= What you have to do =
From the line with "else if k = Obj.hostCommand" through the line with "else if k = Obj.safeRelease", repeat the entries verbatim, both end lines included, and add nothing.
▼
-- ==== Sys2Proof/Machine/Dictionary.lean ====
section
/-!
DEFINITION. Reads and writes of the dictionary (spec/02): the checks of R40 in their order, what a write of each command
object does, DOMAIN windows (R56, R57), and the rows that read or write one object.
-/

namespace Sys2Proof.Machine
namespace State

/-! ## Checks (R32, R34, R37, R38, R40) -/

/-- The description of an object that exists (R37). -/
def found (ix sub : Nat) : Except Status Desc :=
  match descOf (key ix 0) with
  | none => .error .noObject
  | some _ => match descOf (key ix sub) with
    | none => .error .noSubindex
    | some d => .ok d

/-- An object that may be read by a role. -/
def readable (role : Role) (ix sub : Nat) : Except Status Desc :=
  match found ix sub with
  | .error e => .error e
  | .ok d => if d.access = .wo then .error .readOfWo
    else if role.rank < d.readRole.rank then .error .roleTooLow else .ok d

/-- A write of RULE_ENTRY concerns class S (R95): the new or the committed entry is enabled with it. -/
def classSRule (s : State) (ix sub v : Nat) : Bool :=
  decide (0x8000 ≤ ix) && decide (ix < 0x8800) && sub = 1 &&
    ([v, s.cf (key ix sub)].any (fun e => ruleEnabled e && ruleClassCode e = 0))

/-- The limits of a solenoid's currents for a single channel; doubled ones on an even channel whose SV_PAIR is set, committed or
pending (R183, R206). -/
def pairOk (s : State) (ix sub v : Nat) : Bool :=
  let c := (ix - 0x4400) / 16
  let double := 0x4400 ≤ ix && ix < 0x4480 && ix % 16 = 0 && ((sub = 3 && decide (6000 < v)) || (sub = 4 && decide (2500 < v)))
  let set := s.sessions.any (fun x => x.pendingSet.any (fun p => p.key == Obj.svPair c && p.value == 1))
  !double || (c % 2 = 0 && (s.cf (Obj.svPair c) = 1 || set))

/-- An object that may be written by a role with a value of `n` bytes (R40 steps 3 to 8). -/
def writable (s : State) (role : Role) (ix sub n v : Nat) : Except Status Desc :=
  match found ix sub with
  | .error e => .error e
  | .ok d =>
    if d.access = .ro then .error .writeOfRo
    else if role.rank < (if s.classSRule ix sub v then Role.maker else d.role).rank then .error .roleTooLow
    else if d.ty = .domain || n ≠ d.ty.size then .error .typeError
    else if !rsvdOk ix d v then .error .reservedBit
    else if !rangeOk d v || !s.pairOk ix sub v then .error .valueRange
    else .ok d

/-! ## Command objects -/

/-- SETUP_IN of a path (R383): MSG1 or MSG3. -/
def doSetupIn (s : State) (p : Nat) (v : Nat) : Answer :=
  let f : Fin 9 := Fin.ofNat 9 p
  let b := toBytes 56 v
  let role := BitVec.ofNat 8 (b.getD 1 0)
  let hostId := BitVec.ofNat 32 (ofBytes ((b.drop 4).take 4))
  let x := BitVec.ofNat 128 (ofBytes ((b.drop 8).take 16))
  let out := match b.head? with
    | some 1 => some (execSessionSetupMsg1 f role hostId x (BitVec.ofNat 128 (ofBytes ((b.drop 24).take 16))) s)
    | some 3 => some (execSessionSetupMsg3 f role hostId x s)
    | _ => none
  match out with
  | some (.next t) => .ok t
  | _ => .error .valueRange

/-- GROUP_CMD (R289): reserved bits first, then the fields its op gives no meaning. -/
def doGroupCmd (s : State) (h v : Nat) : Answer :=
  let g := bitsOf v 48 8
  check (bitsOf v 0 16 = 0) .reservedBit <| match bitsOf v 56 8 with
  | 1 => s.doGroupFade h g (bitsOf v 32 16) (bitsOf v 16 16)
  | 2 => check (bitsOf v 16 16 = 0) .valueRange <| s.doGroupPattern h g (bitsOf v 40 8) (bitsOf v 32 8)
  | 3 => check (bitsOf v 16 32 = 0) .valueRange <| s.doGroupRelease h g
  | _ => .error .valueRange

/-- Command objects of one index: the halyard, the heartbeat, groups, timers, network, power and fault tolerance. -/
def doSingle (s : State) (x : Session) (p ix sub v : Nat) : Option Answer :=
  let h := x.handle
  let k := key ix sub
  if k = Obj.commitCmd then some (if v = 1 then s.doCommit x else s.doDiscardPending x)
  else if k = Obj.setupIn then some (s.doSetupIn p v)
  else if k = Obj.sessionClose then some (.ok (s.closeSession h 1))
  else if k = Obj.addrConfirm then some (s.doAddrConfirm v)
  else if k = Obj.hostCommand then some (s.doHostCommand x v)
  else if k = Obj.querySignal then some (s.doQuerySignal h v)
  else if k = Obj.hbCounter then some (s.doHeartbeat v)
  else if k = Obj.safeRelease then some (s.doSafeRelease v)
  else if k = Obj.loanRelease then some (s.doLoanRelease v)
  else if k = Obj.nbRun then some s.doNbRun
  else if k = Obj.groupCmd then some (s.doGroupCmd h v)
  else if k = Obj.gqGroup then some (s.doGroupQuery h v)
  else if k = Obj.gsArm then some s.doGsArm
  else if k = Obj.eventPost then some (s.doEventPost v)
  else if k = Obj.nmCmd then some (s.doNmCmd v)
  else if k = Obj.hostVote then some (s.doHostVote v)
  else if k = Obj.rtcSeconds then some (.ok (s.doRtcSeconds v))
  else if k = Obj.rtcAlarm then some (.ok (s.doRtcAlarm v))
  else if k = Obj.tileRetest then some (s.doTileRetest v)
  else if k = Obj.splitAck then some (s.doSplitAck v)
  else none

/-- Command objects of the secure block, burgee access, the ledger and update. -/
def doSecured (s : State) (x : Session) (ix sub v : Nat) : Option Answer :=
  let h := x.handle
  let k := key ix sub
  if k = Obj.lcRequest then some (s.doLcRequest x v)
  else if k = Obj.lcConfirm then some (s.doLcConfirm x v)
  else if k = Obj.debugRequest then some (s.doDebugRequest x v)
  else if k = Obj.debugClose then some (s.doDebugClose v)
  else if k = Obj.cjRun then some (s.doCjRun x v)
  else if k = Obj.kcRun then some (s.doKcRun x v)
  else if k = Obj.pkRun then some (s.doPkRun x v)
  else if k = Obj.bgClearLock then some (s.doClearLock v)
  else if k = Obj.implRun then some (s.doImplRun v)
  else if k = Obj.ledgerFlush then some (s.doLedgerFlush v)
  else if k = Obj.ledgerAttest then some (s.doLedgerAttest h v)
  else if k = Obj.ledgerFormat then some (s.doLedgerFormat v)
  else if k = Obj.updActivate then some (s.doUpdActivate h v)
  else if k = Obj.updConfirm then some (s.doUpdConfirm v)
  else if k = Obj.updDiscard then some (s.doUpdDiscard v)
  else if k = Obj.updNodeRun then some (s.doUpdNodeRun v)
  else match inst? ix 0x3430 16 1 with
  | some r => if k = Obj.relClose r then some (s.doRelClose r v) else if k = Obj.relOpen r then some (s.doRelOpen r v) else none
  | none => match inst? ix 0x1F10 3 1 with
    | some a => if k = Obj.areaUpdVerify a then some (s.doUpdVerify a v)
      else if k = Obj.areaUpdSignature a then some (.ok ((s.setOb k v).stagingTouched)) else none
    | none => none

/-- Command objects of the channels, ports and timers. -/
def doInstance (s : State) (ix sub v : Nat) : Option Answer :=
  let k := key ix sub
  match inst? ix 0x4003 24 16 with
  | some c => some (if sub = 1 then s.doGdFaultClear c else s.doGdDiagRun c)
  | none => match inst? ix 0x4203 6 16 with
  | some b => some (if sub = 1 then s.doBrClear b else s.doBrForget b)
  | none => match inst? ix 0x4302 4 16 with
  | some f => some (s.doFanClear f)
  | none => match inst? ix 0x4403 8 16 with
  | some c => some (if sub = 1 then s.doSvFaultClear c else if sub = 2 then s.doSvDiagRun c else s.doSvRetrigger c)
  | none => match inst? ix 0x4830 8 1 with
  | some d => some (if sub = 1 then s.doDoutFaultClear d else s.doDoutDiagRun d)
  | none => match inst? ix 0x4C03 40 4 with
  | some n => some (if sub = 1 then s.doPpRelearn n else if sub = 2 then s.doPpReference n else s.doPpClearDrift n)
  | none => match inst? ix 0x4D80 8 1 with
  | some q => some (s.doCableRun q)
  | none => match inst? ix 0x5002 8 32 with
  | some q => some (if sub = 1 then s.doBpRediscover q else s.doBpNodeClear q v)
  | none => match inst? ix 0x5202 2 16 with
  | some q => some (if sub = 1 then s.doMxFaultClear q else s.doPixelClear q)
  | none => match inst? ix 0x6003 8 32 with
  | some c => some (if sub = 1 then s.doCanCmd c v else s.doStrayAck c v)
  | none => match inst? ix 0x7020 32 1 with
  | some t => if k = Obj.tmrCmd t then some (s.doTmrCmd t v)
    else (List.range 4).findSome? (fun i => if k = Obj.tmrCmpk t i then some (s.doCmpWrite t i v) else none)
  | none => none

/-- A write of a DOM_OFFSET (R56): the holder ends its hold with the largest offset. -/
def doDomOffset (s : State) (h ix v : Nat) : State :=
  let s := s.setSob h (key ix 2) v
  if v = 2 ^ 64 - 1 && (match s.holds.get? (holdKey ix h) with
    | some x => x.holder = h
    | none => false) then s.dropHold (holdKey ix h) else s

/-- A checked write of a command object by session `x`, on path `p`: its own operation, else the value is taken. -/
def doCommand (s : State) (x : Session) (p ix sub v : Nat) (d : Desc) : Answer :=
  if sub = 2 && isDomain (key ix 3) then .ok (s.doDomOffset x.handle ix v)
  else match s.doSingle x p ix sub v with
  | some r => r
  | none => match s.doSecured x ix sub v with
  | some r => r
  | none => match s.doInstance ix sub v with
  | some r => r
  | none => .ok (if d.perSession then s.setSob x.handle (key ix sub) v else s.setOb (key ix sub) v)

/-- A write of one object by session `x` (R35, R40). -/
def doWrite (s : State) (x : Session) (p ix sub : Nat) (data : List Nat) : Answer :=
  let v := ofBytes data
  match s.writable x.role ix sub data.length v with
  | .error e => .error e
  | .ok d => if d.kind = .cfg then s.doPending x.handle [(key ix sub, v)] else s.doCommand x p ix sub v d

/-! ## Reads -/

/-- A read of one object as session `h` with a role: the bytes stand in `reply`. -/
def doRead (s : State) (h : Nat) (role : Role) (p ix sub : Nat) : Answer :=
  match readable role ix sub with
  | .error e => .error e
  | .ok d =>
    if d.ty = .domain then .error .typeError
    else if key ix sub = Obj.random then s.doRandom
    else
      let v := s.valueOf h p ix sub
      let t := s.afterRead ix sub
      .ok { t with reply := { t.reply with data := toBytes d.ty.size v } }

/-- Subindices 00 up to the highest, concatenated; it fails as a whole if any member fails a check (R49). -/
def doReadRecord (s : State) (h : Nat) (role : Role) (p ix : Nat) : Answer :=
  match found ix 0 with
  | .error e => .error e
  | .ok d =>
    (List.range (d.dflt + 1)).foldl (fun (a : Answer) sub => match a with
      | .error e => .error e
      | .ok t => match t.doRead h role p ix sub with
        | .error e => .error e
        | .ok u => .ok { u with reply := { u.reply with data := t.reply.data ++ u.reply.data } })
      (.ok { s with reply := { s.reply with data := [] } })

/-- What a request without a session may read (R39). -/
def openIndex (ix : Nat) : Bool := decide (0x1000 ≤ ix) && decide (ix ≤ 0x10EF)

/-! ## DOMAIN windows (R56, R57) -/

/-- A DOMAIN at an index that exists. -/
def domainAt (ix : Nat) : Except Status Desc :=
  match found ix 3 with
  | .error e => .error e
  | .ok d => if d.ty = .domain then .ok d else .error .typeError

/-- A DOMAIN read of subindex `sub`, of at most `top` bytes, by session `h` (R40, R56, R57). -/
def doDomainRead (s : State) (h : Nat) (role : Role) (ix sub off len top : Nat) : Answer :=
  match readable role ix sub with
  | .error e => .error e
  | .ok d =>
    check (d.ty = .domain) .typeError <|
    check (len ≤ top) .valueRange <|
      .ok (if ix = 0x6101 then s.doMoRead off len
        else { s with reply := { s.reply with data := s.domBytes h ix off (min len (s.domSize h ix - off)) } })

/-- A write of a cfg DOMAIN (R42, R57): every entry it covers goes into the pending set. Writes are of whole entries (R308 and
the tables of R271, R291 and R333). -/
def doCfgDomain (s : State) (x : Session) (ix off : Nat) (data : List Nat) : Answer :=
  let e := domEntry ix
  let n := data.length
  let entries := (List.range (n / e.1)).map (fun i => (domKey ix (off / e.1 + i), ofBytes ((data.drop (e.1 * i)).take e.1)))
  if off % e.1 ≠ 0 || n % e.1 ≠ 0 then s.misaligned ix
  else if entries.any (fun w => w.2 &&& domRsvd ix ≠ 0) then (s.setBit (domStatus ix) 1 false).refused .reservedBit
  else if e.1 * e.2 < off + n then (s.setBit (domStatus ix) 1 false).refused .valueRange
  else s.domainWrites ix x.handle fun s => s.doPending x.handle entries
▲
= Answer to the problem =
  else if k = Obj.hostCommand then some (s.doHostCommand x v)
  else if k = Obj.querySignal then some (s.doQuerySignal h v)
  else if k = Obj.hbCounter then some (s.doHeartbeat v)
  else if k = Obj.safeRelease then some (s.doSafeRelease v)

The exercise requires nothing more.